# [EXERCISE AIM]
Each line from the one containing "(∀ v, responseOf" to the end of the listing below must be retyped exactly, with no line left out and none added.

# [EXTRACTED INFORMATION]
%%

-- ==== Sys2Proof/Machine/Formatter.lean ====
section
/-! DEFINITION. Unit `u128_to_decimal_formatter` (R250 to R255). -/

namespace Sys2Proof.Machine

/-- The word ten, the formatter's constant divisor. -/
def tenWord : Word := fromParts 0 10

/-- The loop of R250. Each digit goes in front of the later generated ones' successors, which emits the
digits in reverse of generation order. The first argument bounds the loop; 39 digits suffice. -/
def digitsLoop : Nat → Word → List Nat → List Nat
  | 0, _, digitsSoFar => digitsSoFar
  | k + 1, m, digitsSoFar =>
    let d := udivmod Config.modByZero m tenWord
    if d.1 = fromParts 0 0 then d.2.toNat :: digitsSoFar
    else digitsLoop k d.1 (d.2.toNat :: digitsSoFar)

/-- `digits(m)`, most significant first (R250). -/
def digits (m : Word) : List Nat := digitsLoop 39 m []

/-- The byte of a digit (R254). -/
def digitByte (d : Nat) : Byte := BitVec.ofNat 8 (Config.digitZero + d)

/-- The characters of FMT (R252). -/
def fmtChars (v : Word) : List Byte := (digits v).map digitByte

/-- The characters of SFMT (R253). -/
def sfmtChars (v : Word) : List Byte :=
  if isNegative v then Config.minusSign :: (digits (neg v)).map digitByte else (digits v).map digitByte

/-- FMT (R252); `B` is ignored. -/
def execFmt (s : State) : Result := transact (fun a _ => .text (fmtChars a)) s

/-- SFMT (R253); `B` is ignored. -/
def execSfmt (s : State) : Result := transact (fun a _ => .text (sfmtChars a)) s

end Sys2Proof.Machine
end

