-- ==== Sys2Proof/Machine/Step.lean ====
section
/-! DEFINITION. One step of the machine: one transaction. There is no program counter and no fetch from
memory (R34, R59): the command arrives in the request it governs. -/

namespace Sys2Proof.Machine

/-- Perform the transaction on the request port: decode its command word, then execute. A reserved word
is refused before and without regard to the operands (R76, R79, R272, R274). -/
def step (s : State) : Host.Outcome State Fault Refusal :=
  match s.port with
  | none => .refused .noRequest
  | some r =>
    match decode r.cmd with
    | .instr i => exec i s
    | .reserved why => .refused (.reservedCommand r.cmd why)

/-- `s` with the command word `w` in the request on the port, which is where the next instruction comes
from. The operand words on the port stay; where no request stands there, the two operands of the new one
are zero, a request being whatever the host makes it (log 7). -/
def State.withFetchWord (s : State) (nbits w : Nat) : State :=
  let cmd : Cmd := BitVec.ofNat 16 (w % 2 ^ nbits)
  match s.requests with
  | [] => { s with requests := [⟨cmd, 0, 0⟩] }
  | r :: rest => { s with requests := { r with cmd := cmd } :: rest }

end Sys2Proof.Machine
end

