-- ==== Sys2Proof/Machine/Contract.lean ====
section
/-! DEFINITION. The mathematical result of every operation, computed on unbounded integers and narrowed at
the end: the contract both backends meet (R7, D28, U2), and what a native double-width backend returns.
`exec` uses the limb formulas; that the two agree is a statement, not a definition. -/

namespace Sys2Proof.Machine

/-- The three-way order of two integers (R120, R121, R133). -/
def intOrder (x y : Int) : Order := if x < y then .less else if x = y then .equal else .greater

/-- The canonical decimal numeral of a natural number, as characters (R250, R254). -/
def decimalChars (m : Nat) : List Byte := (Nat.toDigits 10 m).map (fun c => BitVec.ofNat 8 c.toNat)

/-- The response the contract gives, from `U` and `S` of the operands (R10, R25). -/
def contract (i : Instr) (a b : Word) : Response :=
  match i with
  | .add => .word (BitVec.ofNat 128 (a.toNat + b.toNat))
  | .sub => .word (BitVec.ofInt 128 ((a.toNat : Int) - b.toNat))
  | .mul => .word (BitVec.ofNat 128 (a.toNat * b.toNat))
  | .div => .word (if b.toNat = 0 then 0 else BitVec.ofNat 128 (a.toNat / b.toNat))
  | .sdiv => .word (if b.toNat = 0 then 0 else BitVec.ofInt 128 (a.toInt.tdiv b.toInt))
  | .mod => .word (if b.toNat = 0 then 0 else BitVec.ofNat 128 (a.toNat % b.toNat))
  | .smod => .word (if b.toNat = 0 then 0 else BitVec.ofInt 128 (a.toInt.tmod b.toInt))
  | .cmp => .order (intOrder a.toNat b.toNat)
  | .scmp => .order (intOrder a.toInt b.toInt)
  | .eq => .truth (decide (a = b))
  | .lt => .truth (decide (a.toNat < b.toNat))
  | .slt => .truth (decide (a.toInt < b.toInt))
  | .le => .truth (decide (a.toNat ≤ b.toNat))
  | .sle => .truth (decide (a.toInt ≤ b.toInt))
  | .gt => .truth (decide (b.toNat < a.toNat))
  | .sgt => .truth (decide (b.toInt < a.toInt))
  | .ge => .truth (decide (b.toNat ≤ a.toNat))
  | .sge => .truth (decide (b.toInt ≤ a.toInt))
  | .shl n => .word (BitVec.ofNat 128 (a.toNat * 2 ^ n))
  | .shr n => .word (BitVec.ofNat 128 (a.toNat / 2 ^ n))
  | .sar n => .word (BitVec.ofInt 128 (a.toInt / 2 ^ n))
  | .and => .word (a &&& b)
  | .or => .word (a ||| b)
  | .xor => .word (a ^^^ b)
  | .not => .word (~~~a)
  | .fmt => .text (decimalChars a.toNat)
  | .sfmt =>
    .text (if a.toInt < 0 then Config.minusSign :: decimalChars a.toInt.natAbs
      else decimalChars a.toInt.natAbs)

end Sys2Proof.Machine
end

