/-- R28: the response depends on the transaction's own request and on nothing else. -/
def Obligations.ResponseDependsOnItsOwnRequestAlone : Prop :=
  ∀ (s s' t : State) (r : Request) (rest rest' : List Request), s.requests = r :: rest →
    s'.requests = r :: rest' → step s = .next t →
    ∃ t', step s' = .next t' ∧ t'.response = t.response

/-- R71, U14: a one-operand or shift command's response is the same for every `B`. -/
def Obligations.OperandBIsIgnoredByFormatsUAndS : Prop :=
  ∀ (i : Instr) (s s' : State) (r r' : Request) (rest rest' : List Request),
    formatOf i ≠ .r → s.requests = r :: rest → s'.requests = r' :: rest' → r.a = r'.a →
    ∃ rsp, exec i s = .next (s.answered r rsp rest) ∧ exec i s' = .next (s'.answered r' rsp rest')

/-- R27, R54, R292: a step answers the request on the port, whole, and only that one; what was recorded
stays and the other requests stay. -/
def Obligations.AStepIsOneWholeTransaction : Prop :=
  ∀ s t : State, step s = .next t →
    ∃ r rsp, s.requests = r :: t.requests ∧ t.response = some rsp ∧
      t.history = s.history ++ [⟨r, rsp⟩]

/-- The invariant holds after reset. The record and what it holds after reset are the model's choice (log 1,
log 3). -/
def Obligations.ResetMeetsTheInvariant : Prop := State.reset.Inv

/-- Every step keeps the invariant: every recorded response is the mathematical result of its own request
and the response port shows the last one. The record is the model's choice
(log 1). -/
def Obligations.EveryStepKeepsTheInvariant : Prop :=
  ∀ s t : State, s.Inv → step s = .next t → t.Inv

/-- So do the host's actions and a reset. The clause that the response port shows the last recorded response is
kept by the model's choices: `present` leaves the old response showing while the new request stands (log 1),
and `assertReset` empties the record with the port (log 3). -/
def Obligations.HostActionsAndResetKeepTheInvariant : Prop :=
  ∀ s : State, s.Inv → (∀ rs, (s.plan rs).Inv) ∧ (assertReset s).Inv ∧
    ∀ r t, present s r = .next t → t.Inv

/-- R57, R292: a stream of legal requests is answered to its end, in request order, each with the
contract's response. -/
def Obligations.ALegalStreamIsAnsweredInOrder : Prop :=
  ∀ s : State, s.safe = true →
    ∃ (t : State) (rsps : List Response), core.run s.requests.length s = .next t ∧
      t.requests = [] ∧ rsps.map some = s.requests.map Request.answer ∧
      t.history = s.history ++ List.zipWith Transaction.mk s.requests rsps

/-- R57: transactions are performed one at a time, in the order the host issues them, and any two commute:
under every order of the same requests each gets the same response. -/
def Obligations.TransactionsCommute : Prop :=
  ∀ s s' : State, s.safe = true → s.requests.Perm s'.requests → s.history = s'.history →
    ∃ t t' : State, core.run s.requests.length s = .next t ∧
      core.run s'.requests.length s' = .next t' ∧
      t.history.map Transaction.request = s.history.map Transaction.request ++ s.requests ∧
      t'.history.map Transaction.request = s'.history.map Transaction.request ++ s'.requests ∧
      t.history.Perm t'.history

/-- R292, U12: no second request before the response to the first. That it shows as the refusal `busy` is read
from U12 (DEDUCED, log 14); that the response port still shows the last response while the next request
stands is the model's choice (log 1). -/
def Obligations.NoSecondRequestBeforeTheResponse : Prop :=
  ∀ (s : State) (r : Request),
    (s.requests ≠ [] → present s r = .refused .busy) ∧
    (s.requests = [] → ∃ t, present s r = .next t ∧ t.port = some r ∧ t.response = s.response ∧
      t.history = s.history)

/-- R39, R290: what reset leaves, and that the first transaction after it is like any other. That it also drops
the requests not yet made and the record is the model's choice (log 3). -/
def Obligations.ResetLeavesNothingBehind : Prop :=
  (∀ s : State, (assertReset s).requests = [] ∧ (assertReset s).response = none ∧
    (assertReset s).history = []) ∧
  ∀ (s u : State) (r : Request) (rest : List Request) (t : State), u.requests = r :: rest →
    step u = .next t → ∃ v t', present (assertReset s) r = .next v ∧ step v = .next t' ∧
      t'.response = t.response

/-- R7: the limb formulas the machine computes with and the mathematical results a native backend returns
are the same response, for every operation and every request. -/
def Obligations.LimbBackendMeetsTheContract : Prop := ∀ i : Instr, AnswersWith i (contract i)

/-! ### Adder and subtractor -/

/-- R150: the encoding, the limb formulas and the result under both readings. -/
def Obligations.AddWrapsModuloTwoToThe128 : Prop :=
  SpelledBy .add 0x1000 ∧ formatOf .add = .r ∧ decode 0x1100 = .reserved .sign ∧
  ∀ (s : State) (r : Request) (rest : List Request), s.requests = r :: rest →
    ∃ v : Word, exec .add s = .next (s.answered r (.word v) rest) ∧
      (low v).toNat = ((low r.a).toNat + (low r.b).toNat) % 2 ^ 64 ∧
      (high v).toNat = ((high r.a).toNat + (high r.b).toNat +
        (if (low v).toNat < (low r.a).toNat then 1 else 0)) % 2 ^ 64 ∧
      v.toNat = (r.a.toNat + r.b.toNat) % 2 ^ 128 ∧
      v.toInt = (r.a.toInt + r.b.toInt).bmod (2 ^ 128)

/-- R151: the encoding, the limb formulas and the result under both readings. -/
def Obligations.SubWrapsModuloTwoToThe128 : Prop :=
  SpelledBy .sub 0x2000 ∧ formatOf .sub = .r ∧ decode 0x2100 = .reserved .sign ∧
  ∀ (s : State) (r : Request) (rest : List Request), s.requests = r :: rest →
    ∃ v : Word, exec .sub s = .next (s.answered r (.word v) rest) ∧
      ((low v).toNat : Int) = ((low r.a).toNat - (low r.b).toNat : Int) % 2 ^ 64 ∧
      ((high v).toNat : Int) = ((high r.a).toNat - (high r.b).toNat -
        (if (low r.a).toNat < (low r.b).toNat then 1 else 0) : Int) % 2 ^ 64 ∧
      (v.toNat : Int) = (r.a.toNat - r.b.toNat : Int) % 2 ^ 128 ∧
      v.toInt = (r.a.toInt - r.b.toInt).bmod (2 ^ 128)

/-- R152: the carry of an addition and the borrow of a subtraction, recovered with LT. -/
def Obligations.CarryAndBorrowAreRecoveredByLessThan : Prop :=
  ∀ a b : Word,
    (∃ v, responseOf .add a b = some (.word v) ∧
      responseOf .lt v a = some (.truth (decide (2 ^ 128 ≤ a.toNat + b.toNat)))) ∧
    responseOf .lt a b = some (.truth (decide (a.toNat - b.toNat < (0 : Int))))

/-- R153: commutativity, whichever addend the carry test is written on, the additive inverse, and SUB as
the inverse of ADD. -/
def Obligations.AdditionLaws : Prop :=
  ∀ a b : Word,
    responseOf .add a b = responseOf .add b a ∧
    (∀ v, responseOf .add a b = some (.word v) →
      ((low v).toNat < (low a).toNat ↔ (low v).toNat < (low b).toNat)) ∧
    (∃ n, responseOf .sub u128Min a = some (.word n) ∧ responseOf .add a n = some (.word u128Min)) ∧
    (∃ v, responseOf .add a b = some (.word v) ∧ responseOf .sub v b = some (.word a))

%%

# [REPLY TO THE EXERCISE]
    (∀ v, responseOf .add a b = some (.word v) →
      ((low v).toNat < (low a).toNat ↔ (low v).toNat < (low b).toNat)) ∧
    (∃ n, responseOf .sub u128Min a = some (.word n) ∧ responseOf .add a n = some (.word u128Min)) ∧
    (∃ v, responseOf .add a b = some (.word v) ∧ responseOf .sub v b = some (.word a))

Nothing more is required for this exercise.